[Problem to work on] Where the line with "structure FieldDesc where" appears below, start writing out lines exactly, and finish with the line with "offset within the", which is included; write out nothing else.

Collected data entries:
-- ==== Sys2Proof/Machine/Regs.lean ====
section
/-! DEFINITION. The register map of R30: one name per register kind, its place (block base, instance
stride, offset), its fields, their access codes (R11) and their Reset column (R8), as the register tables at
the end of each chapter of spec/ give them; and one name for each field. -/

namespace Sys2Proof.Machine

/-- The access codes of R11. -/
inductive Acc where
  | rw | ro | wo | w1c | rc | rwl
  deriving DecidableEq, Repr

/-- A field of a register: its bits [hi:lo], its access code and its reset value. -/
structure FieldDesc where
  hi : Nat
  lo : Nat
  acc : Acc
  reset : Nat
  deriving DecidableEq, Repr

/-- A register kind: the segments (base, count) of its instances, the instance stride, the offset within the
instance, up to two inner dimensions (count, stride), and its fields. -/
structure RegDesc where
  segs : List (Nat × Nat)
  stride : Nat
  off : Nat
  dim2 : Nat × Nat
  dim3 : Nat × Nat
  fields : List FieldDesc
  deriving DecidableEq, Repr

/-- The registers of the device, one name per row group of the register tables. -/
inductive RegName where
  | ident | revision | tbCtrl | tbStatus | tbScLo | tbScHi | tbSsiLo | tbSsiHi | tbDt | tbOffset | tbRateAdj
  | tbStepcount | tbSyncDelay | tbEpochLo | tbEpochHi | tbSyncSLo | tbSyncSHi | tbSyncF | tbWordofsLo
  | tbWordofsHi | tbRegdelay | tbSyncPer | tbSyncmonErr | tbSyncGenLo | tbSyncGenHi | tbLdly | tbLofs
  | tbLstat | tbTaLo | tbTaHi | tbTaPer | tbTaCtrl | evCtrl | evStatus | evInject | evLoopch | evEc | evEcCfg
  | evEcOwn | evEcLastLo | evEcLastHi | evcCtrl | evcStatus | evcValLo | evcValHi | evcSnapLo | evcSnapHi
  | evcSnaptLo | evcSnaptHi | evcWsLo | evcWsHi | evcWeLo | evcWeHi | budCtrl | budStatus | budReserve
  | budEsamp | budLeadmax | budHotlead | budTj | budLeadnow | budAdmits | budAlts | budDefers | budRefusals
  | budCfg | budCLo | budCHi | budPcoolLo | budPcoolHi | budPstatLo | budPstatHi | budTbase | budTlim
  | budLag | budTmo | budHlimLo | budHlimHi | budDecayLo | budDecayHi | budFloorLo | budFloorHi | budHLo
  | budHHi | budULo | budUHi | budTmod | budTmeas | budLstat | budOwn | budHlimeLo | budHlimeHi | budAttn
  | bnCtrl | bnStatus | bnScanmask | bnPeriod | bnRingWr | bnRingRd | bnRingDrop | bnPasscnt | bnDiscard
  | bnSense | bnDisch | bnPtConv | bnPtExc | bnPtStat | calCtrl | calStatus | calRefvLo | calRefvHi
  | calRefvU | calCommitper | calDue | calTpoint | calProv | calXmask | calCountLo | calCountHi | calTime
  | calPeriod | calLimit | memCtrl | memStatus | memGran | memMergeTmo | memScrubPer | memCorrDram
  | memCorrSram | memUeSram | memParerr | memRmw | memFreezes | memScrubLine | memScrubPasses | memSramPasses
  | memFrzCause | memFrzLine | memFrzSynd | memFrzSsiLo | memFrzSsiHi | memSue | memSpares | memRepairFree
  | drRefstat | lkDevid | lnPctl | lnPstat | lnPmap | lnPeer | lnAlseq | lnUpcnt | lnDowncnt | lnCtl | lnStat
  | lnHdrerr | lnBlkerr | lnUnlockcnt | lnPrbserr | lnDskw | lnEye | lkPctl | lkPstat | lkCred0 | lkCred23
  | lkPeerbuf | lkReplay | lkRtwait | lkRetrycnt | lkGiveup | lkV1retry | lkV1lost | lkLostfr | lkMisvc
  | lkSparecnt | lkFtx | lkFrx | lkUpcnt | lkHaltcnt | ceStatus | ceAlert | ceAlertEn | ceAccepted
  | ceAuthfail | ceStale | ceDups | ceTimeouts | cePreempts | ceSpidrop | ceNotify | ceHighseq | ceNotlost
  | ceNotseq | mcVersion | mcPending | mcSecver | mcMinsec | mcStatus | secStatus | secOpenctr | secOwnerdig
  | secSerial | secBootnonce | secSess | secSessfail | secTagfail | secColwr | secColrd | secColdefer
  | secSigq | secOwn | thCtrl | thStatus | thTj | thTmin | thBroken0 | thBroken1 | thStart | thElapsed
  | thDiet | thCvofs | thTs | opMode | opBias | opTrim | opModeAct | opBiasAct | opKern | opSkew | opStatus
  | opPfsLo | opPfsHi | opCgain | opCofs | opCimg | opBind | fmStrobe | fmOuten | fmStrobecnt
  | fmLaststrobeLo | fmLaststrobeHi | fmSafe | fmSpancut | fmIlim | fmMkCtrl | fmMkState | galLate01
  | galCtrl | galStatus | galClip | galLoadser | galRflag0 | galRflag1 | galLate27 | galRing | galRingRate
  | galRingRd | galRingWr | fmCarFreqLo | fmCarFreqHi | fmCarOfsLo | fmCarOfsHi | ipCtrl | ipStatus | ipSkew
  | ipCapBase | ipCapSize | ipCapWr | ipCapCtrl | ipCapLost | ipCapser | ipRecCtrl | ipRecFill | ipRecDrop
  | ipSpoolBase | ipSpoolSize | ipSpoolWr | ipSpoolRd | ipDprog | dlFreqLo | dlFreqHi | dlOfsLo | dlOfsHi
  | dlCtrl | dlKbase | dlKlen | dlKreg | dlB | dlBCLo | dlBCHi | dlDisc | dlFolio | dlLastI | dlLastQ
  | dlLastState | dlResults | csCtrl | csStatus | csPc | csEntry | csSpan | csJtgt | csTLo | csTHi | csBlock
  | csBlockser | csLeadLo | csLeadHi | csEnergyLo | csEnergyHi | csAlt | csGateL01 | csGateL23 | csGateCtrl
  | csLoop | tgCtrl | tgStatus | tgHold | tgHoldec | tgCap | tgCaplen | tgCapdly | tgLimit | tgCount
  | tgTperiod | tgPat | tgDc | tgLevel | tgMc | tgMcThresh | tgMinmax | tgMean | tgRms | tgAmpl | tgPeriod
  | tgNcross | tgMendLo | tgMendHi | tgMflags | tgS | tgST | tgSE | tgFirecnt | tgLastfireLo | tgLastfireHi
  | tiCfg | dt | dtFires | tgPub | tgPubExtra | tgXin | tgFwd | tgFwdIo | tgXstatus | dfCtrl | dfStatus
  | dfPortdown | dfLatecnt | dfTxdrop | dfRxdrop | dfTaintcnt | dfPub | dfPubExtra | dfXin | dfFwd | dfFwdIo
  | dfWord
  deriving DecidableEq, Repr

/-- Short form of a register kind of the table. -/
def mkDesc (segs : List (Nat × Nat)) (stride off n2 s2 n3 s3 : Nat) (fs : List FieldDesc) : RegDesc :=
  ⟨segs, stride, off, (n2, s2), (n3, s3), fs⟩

[Result of this task]
structure FieldDesc where
  hi : Nat
  lo : Nat
  acc : Acc
  reset : Nat
  deriving DecidableEq, Repr

/-- A register kind: the segments (base, count) of its instances, the instance stride, the offset within the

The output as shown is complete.